Von Januar 2005 bis März 2006 bezog die Klägerin ergänzende Leistungen zur Sicherung des Lebensunterhalts nach dem Zweiten Buch des Sozialgesetzbuches (SGB II). Nach Feststellung ihrer Erwerbsunfähigkeit durch den SGB II-Leistungsträger beantragte sie am 22.3.2006 Leistungen der Grundsicherung bei Erwerbsminderung nach dem 4. Kapitel des Zwölften Buches des Sozialgesetzbuches (SGB XII). Dies lehnte die Beklagte zunächst im Hinblick auf den Rückkaufswert der Kapitallebensversicherung (16.356,97 EUR zuzüglich Überschussbeteiligung und Schlussüberschussanteile, insgesamt 19.561,19 EUR am 31.12.2005) ab (Bescheid vom 29.3.2006). Auf den Widerspruch der Klägerin vom 7.4.2006 und ihren Hinweis, dass die Kündigung der Versicherung wegen des laufenden Bezugs der Berufsunfähigkeitsrente nicht möglich sei, bewilligte die Beklagte mit Bescheid vom 17.5.2006 Leistungen der Hilfe zum Lebensunterhalt nach dem 3. Kapitel des SGB XII in Höhe von monatlich 639,01 EUR vom 1.4.2006 an bis auf weiteres. Mit weiterem Bescheid vom 30.5.2006 nahm die Beklagte den Bescheid vom 17.5.2006 zurück und verfügte, die Leistungen würden stattdessen in Form eines Darlehens nach § 91 SGB XII erbracht. Die Klägerin verfüge zwar über verwertbares Vermögen in Form der Kapitallebensversicherung, deren sofortiger Einsatz sei aber wegen des drohenden Verlustes der Berufsunfähigkeitsrente nicht möglich.

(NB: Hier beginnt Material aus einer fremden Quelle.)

-- ==== Sys2Proof/Machine/RegNames.lean ====
section
/-! DEFINITION. Names of the spec's registers (addresses) and of their fields (address, lowest bit, width), as the field
tables of chapters 03 to 19 give them; and the numbers of Bark's sources (Table 06-1). -/

namespace Sys2Proof.Machine

/-- A field of a register: the register's address, the field's lowest bit and its width. -/
structure FRef where
  addr : Nat
  lo : Nat
  wid : Nat
  deriving DecidableEq, Repr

Gegen diese Entscheidung erhob die Klägerin mit Schreiben 22.6.2006 Widerspruch, den die Beklagte mit Widerspruchsbescheid vom 20.9.2006 als unbegründet zurückwies. Dagegen erhob die Klägerin am 27.9.2006 eine erste Klage zum Sozialgericht Freiburg (Az. XXX), die am 28.6.2007 durch ein Anerkenntnis der Beklagten (Rücknahme des angefochtenen Bescheides) erledigt wurde. Das Anerkenntnis war vom Gericht im Hinblick darauf empfohlen worden, dass der Bescheid den Anforderungen von § 45 des Zehnten Buches des Sozialgesetzbuches (SGB X) nicht genügt haben dürfte.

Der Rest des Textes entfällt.